Best Practices

Data Collections Development

Accepted Data 

The DDR accepts engineering datasets generated through simulation, hybrid simulation, experimental, and field research methods regarding the impacts of wind, earthquake, and storm surge hazards, as well as debris management, fire, and blast explosions. We also accept social and behavioral sciences (SBE) data encompassing the study of the human dimensions of hazards and disasters. As the field and the expertise of the community evolves we have expanded our focus to include datasets related to COVID-19. Data reports, publications of Jupyter notebooks, code, scripts, lectures, and learning materials are also accepted and can be stored in relation to data publications or as standalone products (See Data Models). 

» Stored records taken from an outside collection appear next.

-- ==== Sys2Proof/Laws/Lanes.lean ====
section
/-! SUPPORT. Lane primitives: how many lanes each gives, and what each gives on lanes in the ranges that the
kernels use (43_vector_kernels.md R197). -/

namespace Sys2Proof.Machine

/-! ## Lengths -/

@[simp] theorem length_widen8 (v : List Byte) : (widen8 v).length = v.length := by simp [widen8]

@[simp] theorem length_add16 (a b : List (BitVec 16)) : (add16 a b).length = min a.length b.length := by
  simp [add16]

@[simp] theorem length_sub16 (a b : List (BitVec 16)) : (sub16 a b).length = min a.length b.length := by
  simp [sub16]

@[simp] theorem length_mullo16 (a b : List (BitVec 16)) : (mullo16 a b).length = min a.length b.length := by
  simp [mullo16]

@[simp] theorem length_mulhiU16 (a b : List (BitVec 16)) : (mulhiU16 a b).length = min a.length b.length := by
  simp [mulhiU16]

@[simp] theorem length_packus16 (a b : List (BitVec 16)) : (packus16 a b).length = a.length + b.length := by
  simp [packus16]

@[simp] theorem length_packs32 (a b : List (BitVec 32)) : (packs32 a b).length = a.length + b.length := by
  simp [packs32]

@[simp] theorem length_sra32 (a : List (BitVec 32)) (n : Nat) : (sra32 a n).length = a.length := by simp [sra32]

@[simp] theorem length_or8 (a b : List Byte) : (or8 a b).length = min a.length b.length := by simp [or8]

@[simp] theorem length_and8 (a b : List Byte) : (and8 a b).length = min a.length b.length := by simp [and8]

@[simp] theorem length_lanes32to8 (v : List (BitVec 32)) : (lanes32to8 v).length = 4 * v.length := by
  induction v with
  | nil => rfl
  | cons a v ih => simp only [lanes32to8, List.length_cons, ih]; omega

/-- The constant vectors of R181 lane by lane. -/
theorem kLuma_eq (v : Config.VectorWidth) : kLuma v = [9, 92, 27, 0, 9, 92, 27, 0] := by cases v; rfl

theorem kAlpha_eq (v : Config.VectorWidth) : kAlpha v = [0, 0, 0, 255, 0, 0, 0, 255, 0, 0, 0, 255, 0, 0, 0, 255] := by
  cases v; rfl

theorem kRecip9_eq (v : Config.VectorWidth) (r : Config.Reciprocal) :
    kRecip9 v r = List.replicate 8 (BitVec.ofNat 16 r.value) := by cases v; rfl

@[simp] theorem length_kLuma (v : Config.VectorWidth) : (kLuma v).length = 8 := by rw [kLuma_eq]; rfl

@[simp] theorem length_kAlpha (v : Config.VectorWidth) : (kAlpha v).length = 16 := by rw [kAlpha_eq]; rfl

@[simp] theorem length_kFive (n : Nat) : (kFive n).length = n := by simp [kFive]

@[simp] theorem length_kRecip9 (v : Config.VectorWidth) (r : Config.Reciprocal) : (kRecip9 v r).length = 8 := by
  simp [kRecip9]

theorem length_madd16 (n : Nat) (a b : List (BitVec 16)) (ha : a.length = 2 * n) (hb : b.length = 2 * n) :
    (madd16 a b).length = n := by
  induction n generalizing a b with
  | zero => simp [List.length_eq_zero_iff.1 ha, madd16]
  | succ n ih =>
    match a, b, ha, hb with
    | a0 :: a1 :: as, b0 :: b1 :: bs, ha, hb =>
      simp only [List.length_cons] at ha hb
      simp only [madd16, List.length_cons, ih as bs (by omega) (by omega)]

theorem length_pairSums32 (n : Nat) (a : List (BitVec 32)) (ha : a.length = 2 * n) :
    (pairSums32 a).length = n := by
  induction n generalizing a with
  | zero => simp [List.length_eq_zero_iff.1 ha, pairSums32]
  | succ n ih =>
    match a, ha with
    | a0 :: a1 :: as, ha =>
      simp only [List.length_cons] at ha
      simp only [pairSums32, List.length_cons, ih as (by omega)]

/-- VBLUR writes 8 bytes. -/
theorem length_blurLanes (v : Config.VectorWidth) (r : Config.Reciprocal) (l0 l1 l2 : List Byte) (h0 : l0.length = 16)
    (h1 : l1.length = 16) (h2 : l2.length = 16) : (blurLanes v r l0 l1 l2).length = 8 := by
  simp [blurLanes, blurRow, h0, h1, h2, Config.channels, Config.pBlur]

/-- VGRAY writes 16 bytes. -/
theorem length_grayLanes (v : Config.VectorWidth) (ga : Config.GrayAlpha) (l : List Byte) (h : l.length = 16) :
    (grayLanes v ga l).length = 16 := by
  have h1 := length_madd16 4 (widen8 (l.take 8)) (kLuma v) (by simp [h]) (by simp)
  have h2 := length_madd16 4 (widen8 ((l.drop 8).take 8)) (kLuma v) (by simp [h]) (by simp)
  have h3 := length_pairSums32 2 _ h1
  have h4 := length_pairSums32 2 _ h2
  cases ga <;> simp [grayLanes, hadd32, repBgr, h3, h4, h, Config.pGray]

/-- VSHARP writes as many bytes as its centre group has, up to one vector. -/
theorem length_sharpLanes (v : Config.VectorWidth) (c e s w n : List Byte) (h : c.length ≤ 16) (he : e.length = c.length)
    (hs : s.length = c.length) (hw : w.length = c.length) (hn : n.length = c.length) :
    (sharpLanes v c e s w n).length = c.length := by
  simp only [sharpLanes, List.length_take, length_or8, length_packus16, length_sub16, length_mullo16,
    length_add16, length_widen8, length_kFive, length_kAlpha, he, hs, hw, hn]
  omega

theorem Config.SharpGroup.pixels_le (g : Config.SharpGroup) : 1 ≤ g.pixels ∧ g.pixels ≤ 4 := by
  cases g <;> decide

/-- A vector call writes 4 × P bytes (20_memory.md R57). -/
@[simp] theorem length_vectorBytes (p : Config.Params) (d : DescRegs) (k : Kernel) (x y : Nat) (m : Memory) :
    (vectorBytes p d k x y m).length = 4 * pixelsPerCall p k := by
  cases k with
  | blur => exact length_blurLanes _ _ _ _ _ (by simp) (by simp) (by simp)
  | gray => exact length_grayLanes _ _ _ (by simp)
  | sharp =>
    have := Config.SharpGroup.pixels_le p.pSharp
    simp only [vectorBytes, pixelsPerCall, Config.channels]
    rw [length_sharpLanes] <;> simp
    omega

/-! ## Values -/

/-- Clamping a value already in range changes nothing. -/
theorem clamp_of_range (n lo hi : Int) (h1 : lo ≤ n) (h2 : n ≤ hi) : clamp n lo hi = n := by
  unfold clamp; split
  · omega
  · split
    · omega
    · rfl

/-- A clamped value is in range. -/
theorem clamp_range (n lo hi : Int) (h : lo ≤ hi) : lo ≤ clamp n lo hi ∧ clamp n lo hi ≤ hi := by
  unfold clamp; split
  · omega
  · split <;> omega

/-- The clamp as a maximum and a minimum. -/
theorem clamp_eq (n lo hi : Int) (h : lo ≤ hi) : clamp n lo hi = max lo (min hi n) := by
  unfold clamp; split
  · omega
  · split <;> omega

/-- One lane of `packus16` when the lane holds the two's complement of n, n in the signed 16-bit range. -/
theorem packus_lane (n : Int) (h1 : -32768 ≤ n) (h2 : n ≤ 32767) :
    ((BitVec.ofInt 8 (clamp (BitVec.ofInt 16 n).toInt 0 255)).toNat : Int) = max 0 (min 255 n) := by
  have hn : (BitVec.ofInt 16 n).toInt = n := by
    rw [BitVec.toInt_ofInt]; exact Int.bmod_eq_of_le (by omega) (by omega)
  rw [hn, ← clamp_eq n 0 255 (by omega), BitVec.toNat_ofInt]
  have := clamp_range n 0 255 (by omega)
  omega

end Sys2Proof.Machine
end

Accepted and Recommended File Formats 

Due to the diversity of data and instruments used by our community, there are no current restrictions on the file formats users can upload to the DDR. However, for long-term preservation and interoperability purposes, we recommend and promote storing and  publishing data in open formats, and we follow the Library of Congress Recommended Formats

In addition, we suggest that users look into the Data Curation Primers, which "detail a specific subject, disciplinary area or curation task and that can be used as a reference to curate research data." Importantly, the primers include curation practices for documenting data types that while not open or recommended, are very established in the academic fields surrounding Natural Hazards research such as Matlab and Microsoft Excel. 

Below is an adaptation of the list of recommended formats for data and documentation by Stanford Libraries. For those available, we include a link to the curation primers:

Data Size

Currently we do not pose restrictions on the volume of data users upload to and publish in the DDR. This is meant to accommodate the vast amount of data researchers in the natural hazards community can generate, especially during the course of large-scale research projects. 

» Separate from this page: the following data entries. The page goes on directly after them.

theorem haloCalls_readWithin (p : Config.Params) (d : DescRegs) (h nSrc : Nat) :
    ReadsWithin p d (haloCalls h) nSrc (4 * (d.w + 2) * (h + 2)) := by
  intro c hc a ha
  have row (ys : Nat) (hys : ys ≤ h + 1) (hrow : px d.dst d.w 0 ys ≤ a ∧ a < px d.dst d.w 0 ys + 4 * (d.w + 2)) :
      d.dst ≤ a ∧ a < d.dst + 4 * (d.w + 2) * (h + 2) := by
    have := px_inside d.dst d.w h 0 ys (by omega) hys
    have := px_inside d.dst d.w h (0 + (d.w + 1)) ys (by omega) hys
    have := px_add d.dst d.w 0 ys (d.w + 1)
    omega
  rcases (mem_haloCalls h c).1 hc with ⟨y, hy, rfl⟩ | rfl | rfl
  · have := px_inside d.dst d.w h 1 (y + 1) (by omega) (by omega)
    have := px_inside d.dst d.w h d.w (y + 1) (by omega) (by omega)
    simp only [Call.reads, inCell] at ha
    omega
  · exact .inr (row 1 (by omega) ha)
  · exact .inr (row h (by omega) ha)

theorem padCalls_readWithin (p : Config.Params) (d : DescRegs) (h : Nat) :
    ReadsWithin p d (padCalls d.w h) (4 * d.w * h) (4 * (d.w + 2) * (h + 2)) := by
  intro c hc a ha
  rcases (mem_padCalls d.w h c).1 hc with ⟨y, x, hy, hx, rfl⟩ | hhalo
  · have := upx_inside d.src d.w h x y hx hy
    simp only [Call.reads] at ha
    omega
  · exact haloCalls_readWithin p d h _ c hhalo a ha

theorem stripCalls_readWithin (p : Config.Params) (d : DescRegs) (h nDst : Nat) :
    ReadsWithin p d (stripCalls d.w h) (4 * (d.w + 2) * (h + 2)) nDst := by
  intro c hc a ha
  obtain ⟨y, x, hy, hx, rfl⟩ := (mem_stripCalls d.w h c).1 hc
  have := px_inside d.src d.w h (x + 1) (y + 1) (by omega) (by omega)
  simp only [Call.reads, inCell] at ha
  omega

/-- The cells around a run of interior cells lie inside the source buffer. -/
theorem aroundSource_inside (d : DescRegs) (h n x y a : Nat) (hx : 1 ≤ x) (hend : x + n ≤ d.w + 1) (hy : y ≤ h)
    (ha : aroundSource d n x y a) : d.src ≤ a ∧ a < d.src + 4 * (d.w + 2) * (h + 2) := by
  obtain ⟨x', y', -, heast, -, hsouth, hcell⟩ := ha
  have := px_inside d.src d.w h x' y' (by omega) (by omega)
  omega

theorem groupCalls_readWithin (p : Config.Params) (d : DescRegs) (mk : Nat → Nat → Call) (k : Kernel) (pp : Nat)
    (tail : Bool) (h nDst : Nat) (hmk : ∀ x y a, (mk x y).reads p d a → aroundSource d pp x y a) :
    ReadsWithin p d (groupCalls mk k pp tail d.w h) (4 * (d.w + 2) * (h + 2)) nDst := by
  intro c hc a ha
  left
  obtain ⟨y, -, hy, ⟨g, hg, rfl⟩ | ⟨-, t, ht, rfl⟩⟩ := (mem_groupCalls mk k pp tail d.w h c).1 hc
  · obtain ⟨hgroup, hgroups⟩ := group_end d.w pp g hg
    rw [Nat.succ_mul] at hgroup
    exact aroundSource_inside d h pp _ y a (by omega) (by omega) hy (hmk _ _ a ha)
  · have := Nat.div_add_mod' d.w pp
    exact aroundSource_inside d h 1 _ y a (by omega) (by omega) hy ha

theorem scalarCalls_readWithin (p : Config.Params) (d : DescRegs) (k : Kernel) (h nDst : Nat) :
    ReadsWithin p d (scalarCalls k d.w h) (4 * (d.w + 2) * (h + 2)) nDst := by
  rw [scalarCalls_eq]
  exact groupCalls_readWithin p d _ k 1 false h nDst fun _ _ _ ha => ha

theorem vectorCalls_readWithin (p : Config.Params) (d : DescRegs) (k : Kernel) (tail : Bool) (h nDst : Nat) :
    ReadsWithin p d (vectorCalls k (pixelsPerCall p k) tail d.w h) (4 * (d.w + 2) * (h + 2)) nDst :=
  groupCalls_readWithin p d _ k _ tail h nDst fun _ _ _ ha => ha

However, for data curation and publication purposes users need to consider the sizes of their data for its proper reuse. Publishing large amounts of data requires more curation work (organizing and describing) so that other users can understand the structure and contents of the dataset. In addition, downloading very large projects may require the use of Globus.  We further discuss data selection and quality considerations in the Data Curation section.